## Task item
Copy, word for word, each line of the data below from the first through the line containing "its place -/", and stop there.

## The data
-- ==== Sys2Proof/Machine/Access.lean ====
section
/-! DEFINITION. Unified accesses (06 R177-R185, R190, R191; 09 R274, R289-R295): what a load, a store and an atomic do
where they are served, and how an outstanding access ends. -/

namespace Sys2Proof.Machine

/-! ## Access at its place -/

/-- 09 R274, R290, R294; 10 R322; 14 R444; 16 R506: the code of an access to tenant-local bytes that are served on this node, 0 for
none. -/
def Node.memCode (s : Node) (owner addr n : Nat) (wr : Bool) : Nat :=
  match s.region owner (regionOf addr) with
  | none => 0x0190
  | some r =>
    if wr && (bitAt r.rfl 0 || s.isReplica owner (regionOf addr)) then 0x0191
    else if s.lostAt owner addr then 0x0B02
    else if wr then
      (if s.tierAt owner addr == 4 then s.flashWriteCode owner
       else if s.tierAt owner addr == 3 && s.linesSpent (s.locAt owner addr) addr n then 0x0902 else 0)
    else (s.poisonAt owner addr n).getD 0

/-- The code of an atomic, which reads what it changes (06 R191, R194). -/
def Node.amoCode (s : Node) (owner addr n : Nat) : Nat :=
  match s.memCode owner addr n true with
  | 0 => (s.poisonAt owner addr n).getD 0
  | c => c

/-- The parts of a stretch by region. -/
def regionParts (addr n : Nat) : List (Nat × Nat) :=
  let first := addr / 2097152
  (List.range ((addr + max 1 n - 1) / 2097152 - first + 1)).map fun i =>
    let lo := max addr ((first + i) * 2097152)
    (lo, min (addr + n) ((first + i + 1) * 2097152) - lo)

/-- The code of a read of a stretch that may span regions: that of its first region that fails. -/
def Node.rangeCode (s : Node) (owner addr n : Nat) : Nat :=
  (((regionParts addr n).map fun p => s.memCode owner p.1 p.2 false).find? (· != 0)).getD 0

/-- 09 R293: the journal lines that a store takes; none for a store that FLASH does not serve. -/
def Node.storeLines (s : Node) (owner addr : Nat) (data : Bytes) (mask : Nat) : List JRec :=
  if s.tierAt owner addr == 4 then
    match s.region owner (regionOf addr) with
    | some r =>
      let loc := match s.atDst owner addr with
        | some m => m.loc
        | none => r.loc
      (linesOf loc addr data).map fun (l : JRec) => { l with
        payload := natLe 8 (if data.length = 64 then getLe l.payload 0 8 &&& mask else getLe l.payload 0 8) ++ l.payload.drop 8 }
    | none => []
  else []

/-- 09 R293: the journal has room for a store. -/
def Node.storeRoom (s : Node) (owner addr n : Nat) : Bool :=
  s.tierAt owner addr != 4 || s.dataLeft owner (128 * (ceilDiv n 64 + 1))

/-- 12 R398: a completed write of the primary goes to the replicas. -/
def Node.replicate (s : Node) (owner addr : Nat) (data : Bytes) : Node :=
  match s.replOf owner (regionOf addr) with
  | none => s
  | some r =>
    if r.primary != s.dev.node then s
    else
      let r' := { r with seq := r.seq + 1 }
      let s := { s with peloton := { s.peloton with repls := s.peloton.repls.map fun x => if x == r then r' else x } }
      r.replicas.foldl (fun s n => s.emit (.replica n owner addr r'.seq data)) s

/-- Lines that a write covers whole hold no poison any more (notes/assumptions/17.md). -/
def Node.cleanLines (s : Node) (owner addr n : Nat) : Node :=
  let k := memKey owner addr
  { s with mem := { s.mem with poison := s.mem.poison.filter fun c => !decide (k ≤ 64 * c.1 ∧ 64 * c.1 + 64 ≤ k + n) } }

/-- What a store leaves at its place: the bytes whose mask bit is 1 are its own. -/
def Node.storeBytes (s : Node) (owner addr : Nat) (data : Bytes) (mask : Nat) : Bytes :=
  let old := s.read owner addr data.length
  (List.range data.length).map fun i => if bitAt mask i then data.getD i 0 else old.getD i 0

/-- A store takes effect on this node's own copy. -/
def Node.storeHere (s : Node) (owner addr : Nat) (data : Bytes) (mask : Nat) : Node :=
  let lines := s.storeLines owner addr data mask
  let s := lines.foldl Node.stage (s.write owner addr (s.storeBytes owner addr data mask))
  let s := if s.tierAt owner addr == 3 then s.sealLines owner (s.locAt owner addr) addr data.length else s
  if mask % 2 ^ data.length == 2 ^ data.length - 1 then s.cleanLines owner addr data.length else s

/-- A store takes effect: on this node, and, where this node holds the primary copy, on the replicas. -/
def Node.storeAt (s : Node) (owner addr : Nat) (data : Bytes) (mask : Nat) : Node :=
  (s.storeHere owner addr data mask).replicate owner addr (s.storeBytes owner addr data mask)

/-- All bytes of a store. -/
def allBytes (n : Nat) : Nat := 2 ^ n - 1

/-! ## Atomics (06 R191, Table 6.10) -/

def amoWidth (fn : Nat) : Nat := if fn / 16 % 2 = 1 then 8 else 4

/-- The new value; `b` is the operand, `c` what CAS compares. -/
def amoNew (fn old b c : Nat) : Nat :=
  let w := 8 * amoWidth fn
  let b := b % 2 ^ w
  let sg := fun (x : Nat) => toSigned w x
  match fn % 16 with
  | 0 => (old + b) % 2 ^ w
  | 1 => old &&& b
  | 2 => old ||| b
  | 3 => old ^^^ b
  | 4 => b
  | 5 => if sg b < sg old then b else old
  | 6 => if sg old < sg b then b else old
  | 7 => min old b
  | 8 => max old b
  | 9 => if old = c % 2 ^ w then b else old
  | _ => fAdd .f32 old b

/-- Whether Table 6.10 has a function. -/
def amoOk (fn : Nat) : Bool := decide (fn < 32) && (decide (fn % 16 ≤ 9) || fn == 10)

/-- The atomic runs at its place: the old value, and the state after. -/
def Node.amoAt (s : Node) (owner addr fn b c : Nat) : Nat × Node :=
  let n := amoWidth fn
  let old := s.readLe owner addr n
  (old, s.storeAt owner addr (natLe n (amoNew fn old b c)) (allBytes n))

/-! ## Results -/

/-- A vector register written with its poison bit. -/
def Thread.setV (t : Thread) (n : Nat) (v : V512) (poison : Bool := false) : Thread :=
  { t with v := KList.put t.v n v, vPoison := if poison then n :: t.vPoison.filter (· != n) else t.vPoison.filter (· != n) }

/-- 06 Table 6.10: what a scalar load of `FN` writes. -/
def loadBits (fn : Nat) (b : Bytes) : W64 :=
  match fn with
  | 0 => BitVec.ofInt 64 (toSigned 8 (getLe b 0 1))
  | 1 => BitVec.ofNat 64 (getLe b 0 1)
  | 2 => BitVec.ofInt 64 (toSigned 16 (getLe b 0 2))
  | 3 => BitVec.ofNat 64 (getLe b 0 2)
  | 4 => BitVec.ofInt 64 (toSigned 32 (getLe b 0 4))
  | 5 => BitVec.ofNat 64 (getLe b 0 4)
  | _ => BitVec.ofNat 64 (getLe b 0 8)

/-- 06 R190: the bytes whose mask bit is 0 are 0. -/
def maskBytes (mask : Nat) (b : Bytes) : V512 :=
  BitVec.ofNat 512 (leNat ((List.range 64).map fun i => if bitAt mask i then b.getD i 0 else 0))

/-- 06 R191: the old value of an atomic, sign-extended. -/
def amoResult (fn old : Nat) : W64 := BitVec.ofInt 64 (toSigned (8 * amoWidth fn) old)

/-- The result of a load or an atomic in its register. -/
def Thread.setDst (t : Thread) (d : Dst) (fn mask : Nat) (amo : Bool) (b : Bytes) : Thread :=
  match d with
  | .none => t
  | .s n => t.setS n (if amo then amoResult fn (leNat b) else loadBits fn b)
  | .v n => t.setV n (maskBytes mask b)

/-! ## The end of an outstanding access -/

def Node.acc (s : Node) (id : Nat) : Option Access := KList.find? s.spokes.accesses id

/-- An access is no more outstanding. -/
def Node.endAccess (s : Node) (id : Nat) : Node := { s with spokes := { s.spokes with accesses := KList.del s.spokes.accesses id } }

/-- A load or an atomic ends with its bytes. -/
def Node.giveAccess (s : Node) (id : Nat) (a : Access) (b : Bytes) : Node :=
  let s := s.endAccess id
  match s.thread a.thr with
  | some t => s.setThread a.thr (t.setDst a.dst a.fn a.mask (a.kind == 2) b)
  | none => s

/-- 06 R185: a failure that `X` keeps from faulting: 0, the poison bit, `SR_LSTAT`. -/
def Thread.poisonDst (t : Thread) (d : Dst) (code : Nat) : Thread :=
  { (match d with
    | .none => t
    | .s n => t.setS n 0 true
    | .v n => t.setV n 0 true) with lstat := code }

/-- An access ends with a failure: poison under R185, a code returned where an instruction of 07 made the store (07 R200), else
a fault of its instruction (06 R184). A posted store's failure goes to the ledger only. -/
def Node.failAccess (s : Node) (id : Nat) (a : Access) (code : Nat) : Node :=
  let s := s.endAccess id
  let s := if code == 0x0B01 then s.tmo a.owner else s
  match s.thread a.thr with
  | none => s
  | some t =>
    if a.kind == 1 && a.x then s
    else if a.hold && decide (0x500 ≤ code ∧ code < 0xC00) then s.setThread a.thr { t with lstat := code }
    else if a.kind != 1 && a.x && decide (0x500 ≤ code ∧ code < 0xC00) then s.setThread a.thr (t.poisonDst a.dst code)
    else s.threadFault a.thr a.pc code a.word a.addr

/-- 09 R291: a stalled access counts under its cause. -/
def Node.stallCause (s : Node) (owner addr : Nat) : Node :=
  match s.region owner (regionOf addr) with
  | none => s
  | some r =>
    if bitAt r.rfl 3 then s.stall owner 0
    else if bitAt r.rfl 4 && s.isReplica owner (regionOf addr) then s.stall owner 3
    else match r.tier with
      | 2 => s.stall owner 1
      | 3 => s.stall owner 3
      | 4 => s.stall owner 2
      | _ => s

/-- 09 R291: an access that was served late is counted. -/
def Node.countStall (s : Node) (owner addr issued : Nat) : Node :=
  if s.passed issued (fld (s.reg .stallCfg) 0 16) && s.clk != issued + 1000 * fld (s.reg .stallCfg) 0 16 then s.stallCause owner addr else s

/-- The tile that a thread is on. -/
def tileOfThr (n : Nat) : Nat := thrHub n / 4

/-- 09 R281, R291: an access that was served counts. -/
def Node.served (s : Node) (owner addr issued tile : Nat) : Node := (s.countStall owner addr issued).touchRegion owner addr tile

/-- The bytes of a read. A STALE replica serves it from the primary (09 R295): what the primary holds is not known here, nor
how many writes it had served, so both are free. -/
def Node.readServed (s : Node) (owner addr n : Nat) : Bytes × Node :=
  match s.region owner (regionOf addr), s.replOf owner (regionOf addr) with
  | some r, some x =>
    if bitAt r.rfl 4 && s.isReplica owner (regionOf addr) then
      let f := s.free
      let g := f.2.free
      let rep := g.2.replica owner x.first
      (natLe n g.1, g.2.setReplica { rep with served := max rep.served (rep.applied + f.1) })
    else (s.read owner addr n, s)
  | _, _ => (s.read owner addr n, s)

/-! ## Reads of instructions, items and engines (07 R202, 08 R247) -/

/-- 09 R289-R291: whether the tiers serve bytes late: from POOL or FLASH, while their region moves, through a STALE replica. -/
def Node.lateAt (s : Node) (owner addr : Nat) : Bool :=
  decide (3 ≤ s.tierAt owner addr) || match s.region owner (regionOf addr) with
    | some r => bitAt r.rfl 3 || (bitAt r.rfl 4 && s.isReplica owner (regionOf addr))
    | none => false

/-- Who reads: whose memory, from which tile, and whether its context has a deadline (09 R292). -/
structure Reader where
  owner : Nat
  tile : Nat
  due : Bool

def Ctx.reader (x : Ctx) : Reader := { owner := x.owner, tile := x.hub / 4, due := x.deadline.isSome }

/-- 07 R202, 09 R290-R292: how a late read ends: 0, or a code of classes 0x05 to 0x0B. That, and whether it was stalled, is
free (notes/assumptions/45.md); a context with no deadline never times out. -/
def Node.lateEnd (s : Node) (r : Reader) (addr : Nat) : Nat × Node :=
  let f := s.free
  let s := if f.1 % 2 = 1 then f.2.stallCause r.owner addr else f.2
  let c := if f.1 / 2 % 2 = 0 then 0 else 0x500 + f.1 / 4 % 0x700
  if c != 0x0B01 then (c, s) else if r.due then (c, s.tmo r.owner) else (0, s)

/-- A stretch of one region read: its bytes, or the code of the read. It counts by 64 B lines (09 R281). -/
def Node.readPart (s : Node) (r : Reader) (p : Nat × Nat) : Except Nat Bytes × Node :=
  match s.memCode r.owner p.1 p.2 false with
  | 0 =>
    let l := if s.lateAt r.owner p.1 then s.lateEnd r p.1 else (0, s)
    if l.1 = 0 then
      let b := (l.2.touchRegion r.owner p.1 r.tile (ceilDiv p.2 64)).readServed r.owner p.1 p.2
      (.ok b.1, b.2)
    else (.error l.1, l.2)
  | c => (.error c, s)

/-- A stretch read part by part; the first part that fails ends it. -/
def Node.tierRead (s : Node) (r : Reader) (addr n : Nat) : Except Nat Bytes × Node :=
  if n = 0 then (.ok [], s)
  else (regionParts addr n).foldl (fun (a : Except Nat Bytes × Node) p => match a.1 with
    | .error _ => a
    | .ok b => match a.2.readPart r p with
      | (.ok c, m) => (.ok (b ++ c), m)
      | e => e) (.ok [], s)

/-- Stretches of an owner's memory, one after another, or the code of the first that cannot be read. -/
def Node.readParts (s : Node) (r : Reader) : List (Nat × Nat) → Except Nat (List Bytes) × Node
  | [] => (.ok [], s)
  | p :: l => match s.tierRead r p.1 p.2 with
    | (.error c, s) => (.error c, s)
    | (.ok b, s) => match s.readParts r l with
      | (.ok bs, s) => (.ok (b :: bs), s)
      | e => e

/-! ## Where an access goes -/

/-- 06 R178, 09 R270: the node, offset, job and issuer class of an access that another node serves. A region in POOL is
reached in job 0 as the tier system. -/
def Node.remoteOf (s : Node) (a : Access) : Option (Nat × Nat × Nat × Nat) :=
  if bitAt a.addr 63 then
    (if fld a.addr 48 15 == s.dev.node then none else some (fld a.addr 48 15, a.addr % 2 ^ 48, a.job.getD 0, 0))
  else if s.tierAt a.owner a.addr == 3 then
    let g := s.locAt a.owner a.addr + a.addr % 2097152
    some (fld g 48 15, g % 2 ^ 48, 0, 1)
  else none

/-- 12 R372: the window that admits a request: the lowest-numbered that matches; its code where none does. -/
def Node.windowFor (s : Node) (job src addr len bit : Nat) : Except Nat Window :=
  match List.find? (fun (w : Nat × Window) => bitAt w.2.flags 0 && w.2.job == job && decide (w.2.gbase ≤ addr)
      && decide (addr + len ≤ w.2.gbase + w.2.len * 2097152)) s.fabric.windows with
  | none => .error 0x0601
  | some w =>
    if bitAt w.2.flags 5 && w.2.peer != src then .error 0x0601
    else if bitAt w.2.flags bit then .ok w.2 else .error 0x0602

def Window.owner (w : Window) : Nat := if w.sys then sysOwner else w.tid

/-- 06 R178: where an access that this node serves lies: owner and tenant-local address; a global address of this node is
checked by its own window table. `bit` is 1 R, 2 W, 3 A, 4 P. -/
def Node.localOf (s : Node) (a : Access) : Except Nat (Nat × Nat) :=
  if bitAt a.addr 63 then
    let bit := if a.kind == 0 then 1 else if a.kind == 2 then 3 else if a.x then 4 else 2
    match s.windowFor (a.job.getD 0) s.dev.node (a.addr % 2 ^ 48) a.size bit with
    | .ok w => .ok (w.owner, w.lbase + (a.addr % 2 ^ 48 - w.gbase))
    | .error c => .error c
  else .ok (a.owner, a.addr)

/-- An access may take effect: what it follows has (06 R182). -/
def Node.accReady (s : Node) (a : Access) : Bool := a.after.all fun i => (s.acc i).isNone

end Sys2Proof.Machine
end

## Completed exercise
-- ==== Sys2Proof/Machine/Access.lean ====
section
/-! DEFINITION. Unified accesses (06 R177-R185, R190, R191; 09 R274, R289-R295): what a load, a store and an atomic do
where they are served, and how an outstanding access ends. -/

namespace Sys2Proof.Machine

/-! ## Access at its place -/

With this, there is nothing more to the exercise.